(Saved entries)
-- ==== Sys2Proof/Certificates/Slice0/Obligations.lean ====
section
/-!
DEFINITION. The statements about the model, for the provers. A premise `Reaches`, `Accepted` or `Dispatched`
(Safety.lean) says that an access or an entry is taken.
-/

open Sys2Proof Sys2Proof.Machine

/-- For every command c and state s, step of s with c put at the front of its queue is exec of c on s, whose queue is the rest. A step on an empty queue answers the same state (log entry 1: the model's own queue). -/
def Obligations.StepRunsTheFrontCommand : Prop :=
  (∀ (c : Instr) (s : State), step { s with pending := c :: s.pending } = exec c s) ∧
  (∀ s : State, s.pending = [] → step s = .next s)

/-- In State.reset, through every port, DEV_ID reads 0xF032_00A2, STEPPING 0xA2, CAPS 0x0001_0820, ERR_LAST 0x000F_0000, HOST_SLOT_STATUS 0x1000_0900 for slot 0, 0x0000_0820 for slot 7 and 0x0000_0030 for slots 1 to 6; MP_CFG, MP_CFG2 and MP_PD_CFG, AX_CFG, AX_HOME_V and AX_FOLLOW_CFG, the CAM_S and CAM_C registers, SRAM_SCRUB_CFG and DISP_THM_MAP hold the reset values of their headings, and the roles held, the events flag and the reject counter of every slot are zero. -/
def Obligations.RegistersReadTheirResetValues : Prop :=
  (∀ p : Nat,
    State.reset.regValue p 0 .devId = 0xF03200A2 ∧ State.reset.regValue p 0 .stepping = 0xA2 ∧
    State.reset.regValue p 0 .caps = 0x10820 ∧ (p < 3 → State.reset.regValue p 0 .errLast = 0xF0000) ∧
    State.reset.regValue p 0 .hostSlotStatus = 0x10000900 ∧ State.reset.regValue p 7 .hostSlotStatus = 0x820 ∧
    (∀ i, 1 ≤ i → i ≤ 6 → State.reset.regValue p i .hostSlotStatus = 0x30) ∧
    (∀ n, n < 32 → State.reset.regValue p n .mpCfg = 0x100 ∧ State.reset.regValue p n .mpCfg2 = 0x2000010 ∧
      State.reset.regValue p n .mpPdCfg = 0x1000002) ∧
    State.reset.regValue p 0 .sramScrubCfg = 0x3C ∧ State.reset.regValue p 0 .dispThmMap = 1) ∧
  (∀ a, a < 8 → (State.reset.axis a).cfg = 0xA0F ∧ (State.reset.axis a).homeV = 0x2710 ∧
    (State.reset.axis a).homeOfs = 0 ∧ (State.reset.axis a).followCfg = 0x10000A) ∧
  (∀ i, i < 8 → (State.reset.sensor i).trig = 0x640000 ∧ (State.reset.sensor i).period = 0x3D0900 ∧
    (State.reset.sensor i).shadow = { time := 1000, expCci := 0xFFFF0000, gainCci := 0xFFFF0000 } ∧
    (State.reset.camCtx i).shadow.ccm = [0x1000, 0, 0x1000, 0, 0x1000]) ∧
  (∀ i, i < 8 → (State.reset.slot i).held = 0 ∧ (State.reset.slot i).eventsOn = false ∧
    (State.reset.slot i).reject = {})

/-- In State.reset every byte-addressed memory holds its canonical form: addresses strictly rising, and no entry equal to what an unlisted address reads as. The form is the model's own (log entry 2). -/
def Obligations.FlashIsCanonicalAfterReset : Prop :=
  Memory.wf State.reset

/-- For every state whose 64 MiB of flash hold the canonical form (addresses strictly rising, no entry equal to the erased byte 0xFF), whatever command stands at the front of the queue: if step answers a next state, the flash of that state holds the canonical form. The form is the model's own (log entry 2). -/
def Obligations.FlashStaysCanonical : Prop :=
  ∀ s t : State, swf flashErased s.flash = true → step s = .next t → swf flashErased t.flash = true

/-- If at most one slot holds PILOT and at most one holds SERVICE, then after any register write (REGISTER_WRITE, HOST_ROLE_CLAIM, HOST_ROLE_RELEASE and every other row that writes one register) that goes on, the same holds. In State.reset it holds. -/
def Obligations.RolesStayExclusiveUnderAccesses : Prop :=
  State.reset.rolesOk ∧
  (∀ (a : RegAccess) (s t : State), s.rolesOk → exec (.registerWrite a) s = .next t → t.rolesOk) ∧
  (∀ (c : Instr) (a : RegAccess) (r : Reg) (s t : State), writeRow? c = some (a, r) → s.rolesOk →
    exec c s = .next t → t.rolesOk)

/-- For every row that writes one register (writeRow? lists them: the doorbells, QP_ENABLE, the role registers, every CLEAR, W1C and commit row, ML_, ORB_, HALO_, CAM_, DISP_, TAIL_ and ECLIPSE_ writes) and for REGISTER_WRITE: when the access reaches the device and R546 finds nothing to refuse, exec answers the next state in which the register's store (regStore) has acted, a register frame is answered with code 0, and a PCIe write gets no answer. -/
def Obligations.AcceptedWritesTakeEffect : Prop :=
  (∀ (c : Instr) (a : RegAccess) (r : Reg) (i : Nat) (s u : State), writeRow? c = some (a, r) →
    Accepted a s u r i →
    exec c s = .next ((u.regStore a.origin.port i a.value r).answerWrite a 0)) ∧
  (∀ (a : RegAccess) (r : Reg) (i : Nat) (s u : State), Accepted a s u r i →
    exec (.registerWrite a) s = .next ((u.regStore a.origin.port i a.value r).answerWrite a 0))

/-- The frame of register writes: for every register but ECLIPSE_ENTER, HOST_ROLE_RELEASE and HOST_DB_CQ_HEAD, the store of a write leaves every part of the state outside Reg.parts of that register as it was. Those parts are the register's own block, the Tail recorder's summary base where counters of a layer summary are cleared, what a link that leaves ACTIVE loses (the sources of its routes and the picture under way), and what a camera commit sends. -/
def Obligations.AcceptedWritesLeaveOtherPartsAlone : Prop :=
  ∀ (r : Reg) (s : State) (p i : Nat) (w : W32), r ≠ .eclipseEnter → r ≠ .hostRoleRelease → r ≠ .hostDbCqHead →
    SameBut r.parts s (s.regStore p i w r)

/-- For each counter control register (SE, ARB, PERI, TIDE, MP, ML, AX, CAM, CAM_S, HALO, ORB, PTP, DRAM, SRAM, CRC, DISP, PWR, THM, CAL, TAIL, ECLIPSE_CTL and HOST_SLOT_CTL): after a write with bit 0 set is stored for an instance that exists, every register that clearedBy lists for it (its counters, statistics and SAT flags) reads zero through every port. CAL_COUNT is not among them. -/
def Obligations.ClearBitsZeroTheirCounters : Prop :=
  ∀ (r : Reg) (s : State) (p i q : Nat) (w : W32), r ∈ clearRegs → s.host.slots.length = 8 → i < 8 →
    bitOf w 0 = true →
    ∀ x ∈ clearedBy i r, x.2 < 32 → (s.regStore p i w r).regValue q x.2 x.1 = 0

/-- Over all states, ports and accesses, the code of a refused write is that of the first step that fails: 1 width or alignment 0x0201; 2 a slot page or doorbell not bound to the port 0x0304; 3 an offset that no chapter lists 0x0203; 4 a core-die register while the core die is unpowered 0x0508; 5 a register whose fields are all RO 0x0301; 6 no held role that permits the write (the group's own code); 7 a reserved bit set 0x0202; 8 and 9 the register's conditions and its fields in table order. Only step 1 refuses a read: a read under steps 2 to 4 returns zero and records nothing. -/
def Obligations.WriteChecksComeInOrder : Prop :=
  ∀ (s : State) (p : Nat) (a : RegAccess),
    (a.narrow = true → s.judgeWrite p a = .error 0x0201) ∧
    (a.narrow = false → s.unbound p a.addr = true → s.judgeWrite p a = .error 0x0304 ∧ s.readAt p a.addr = (0, s)) ∧
    (a.narrow = false → s.unbound p a.addr = false → regAt a.addr = none →
      s.judgeWrite p a = .error 0x0203 ∧ s.readAt p a.addr = (0, s)) ∧
    (∀ x i, a.narrow = false → s.unbound p a.addr = false → regAt a.addr = some (x, i) →
      (s.power.core = false → s.onCompanion (x, i) = false →
        s.judgeWrite p a = .error 0x0508 ∧ s.readAt p a.addr = (0, s)) ∧
      ((s.power.core = true ∨ s.onCompanion (x, i) = true) →
        (x.reserved = none → s.judgeWrite p a = .error 0x0301) ∧
        (∀ m, x.reserved = some m →
          (∀ c, s.groupBad p x.group = some c → s.judgeWrite p a = .error c) ∧
          (s.groupBad p x.group = none → a.value &&& m ≠ 0 → s.judgeWrite p a = .error 0x0202) ∧
          (s.groupBad p x.group = none → a.value &&& m = 0 →
            (∀ c, s.regBad i a.value x.reg = some c → s.judgeWrite p a = .error c) ∧
            (s.regBad i a.value x.reg = none → s.judgeWrite p a = .ok (x.reg, i))))))

/-- When a write that reaches the device is refused with code c, REGISTER_WRITE answers a next state that differs from the state it found only in ERR_LAST and ERR_LAST_ADDR of the accessing port (the charged slot, c and the offset), in the reject counter of the charged slot, and in the reply that a register frame gets. Every other part of the state, every queue and every slot's roles are as before. -/
def Obligations.RefusedWritesOnlyRecord : Prop :=
  ∀ (a : RegAccess) (s u : State) (c : Code), Reaches a s u → u.judgeWrite a.origin.port a = .error c →
    u.host.slots.length = 8 → a.addr < 2 ^ 20 →
    ∃ t, exec (.registerWrite a) s = .next t ∧ SameBut [.host, .outbox] u t ∧
      t.host.queues = u.host.queues ∧ t.host.flights = u.host.flights ∧
      (∀ i, (t.slot i).held = (u.slot i).held ∧ (t.slot i).cfg = (u.slot i).cfg) ∧
      (a.origin.port < 3 → (t.port a.origin.port).errCode = c ∧ (t.port a.origin.port).errAddr = a.addr ∧
        (t.port a.origin.port).errSlot = (u.charged a.origin a.addr).getD 0xF) ∧
      (∀ q, q ≠ a.origin.port → t.port q = u.port q) ∧
      (∀ i, i < 8 → (t.slot i).reject =
        if u.charged a.origin a.addr = some i then (u.slot i).reject.inc else (u.slot i).reject)

/-- A read that is not 32 bits wide or not aligned to 4 bytes, over a PCIe link that is up, makes REFUSED_READ answer a next state in which the reader gets zero, ERR_LAST of the port holds BAD_FIELD (0x0201) with the offset, the charged slot's reject counter has advanced, and no other part has changed. LATCHING_READ does not take such a read. -/
def Obligations.NarrowReadsReturnZero : Prop :=
  ∀ (a : RegAccess) (b : Bool) (s : State), a.origin = .pcie b → a.addr < 2 ^ 20 →
    (s.port (b1 b)).linkUp = true → a.narrow = true → s.host.slots.length = 8 →
    (∃ t, exec (.refusedRead a) s = .next t ∧ t.outbox = .readValue (b1 b) a.addr 0 :: s.outbox ∧
      SameBut [.host, .outbox] s t ∧ (t.port (b1 b)).errCode = 0x0201 ∧ (t.port (b1 b)).errAddr = a.addr ∧
      (∀ i, s.charged a.origin a.addr = some i → i < 8 → (t.slot i).reject = (s.slot i).reject.inc)) ∧
    exec (.latchingRead a) s = .next s

/-- LATCHING_READ of a register that the port reaches, over a PCIe link that is up, answers a next state in which the reader gets regValue of the register (or, for a word that an earlier read has captured, the latch of the port). A read of a word that captures the n words after it stores in the port's latch the value that each of them has at that moment; a latched word reads what the latch holds. -/
def Obligations.ReadsReturnTheRegisterAndLatch : Prop :=
  (∀ (a : RegAccess) (b : Bool) (s : State) (x : RegPlace) (i : Nat), a.origin = .pcie b → a.addr < 2 ^ 20 →
    (s.port (b1 b)).linkUp = true → a.narrow = false → (s.wakePort (b1 b)).reach (b1 b) a.addr = .ok (x, i) →
    ∃ t, exec (.latchingRead a) s = .next t ∧
      t.outbox = .readValue (b1 b) a.addr
        (if latched x.reg i then sget 0 (s.port (b1 b)).latches a.addr
          else (s.wakePort (b1 b)).regValue (b1 b) i x.reg) :: s.outbox ∧
      SameBut [.host, .outbox, .tail] s t) ∧
  (∀ (s : State) (p a k : Nat) (x y : RegPlace) (i j : Nat), p < 3 → swf 0 (s.port p).latches = true →
    s.reach p a = .ok (x, i) → latched x.reg i = false → k < captures x.reg i →
    regAt (a + 4 * (k + 1)) = some (y, j) →
    sget 0 ((s.readAt p a).2.port p).latches (a + 4 * (k + 1)) = s.regValue p j y.reg)

/-- Through any port: an offset that no chapter lists (outside foreign pages and doorbells) reads zero and refuses a write with BAD_FIELD (0x0203); an offset of a slot page that is not bound to the port reads zero and refuses a write with NOT_PERMITTED (0x0304), listed or not; a core-die register reads zero and refuses a write with STATE (0x0508) while the core die is unpowered, and a companion-die register does not. -/
def Obligations.UnlistedOffsetsReadZero : Prop :=
  (∀ (s : State) (p a : Nat), s.unbound p a = false → regAt a = none →
    s.reach p a = .error 0x0203 ∧ s.readAt p a = (0, s)) ∧
  (∀ (s : State) (p a i : Nat), pageSlot? a = some i → s.portOf i ≠ p →
    s.reach p a = .error 0x0304 ∧ s.readAt p a = (0, s)) ∧
  (∀ (s : State) (p a i : Nat) (x : RegPlace), s.unbound p a = false → regAt a = some (x, i) → s.power.core = false →
    (s.onCompanion (x, i) = false → s.reach p a = .error 0x0508 ∧ s.readAt p a = (0, s)) ∧
    (s.onCompanion (x, i) = true → s.reach p a = .ok (x, i)))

*Task requirements*
Take the lines above from the one containing "(s.port (b1 b)).linkUp = true → a.narrow = true" down to the one containing "SameBut [.host, .outbox] s", and transcribe them exactly, both ends included.

*Reply*
    (s.port (b1 b)).linkUp = true → a.narrow = true → s.host.slots.length = 8 →
    (∃ t, exec (.refusedRead a) s = .next t ∧ t.outbox = .readValue (b1 b) a.addr 0 :: s.outbox ∧
      SameBut [.host, .outbox] s t ∧ (t.port (b1 b)).errCode = 0x0201 ∧ (t.port (b1 b)).errAddr = a.addr ∧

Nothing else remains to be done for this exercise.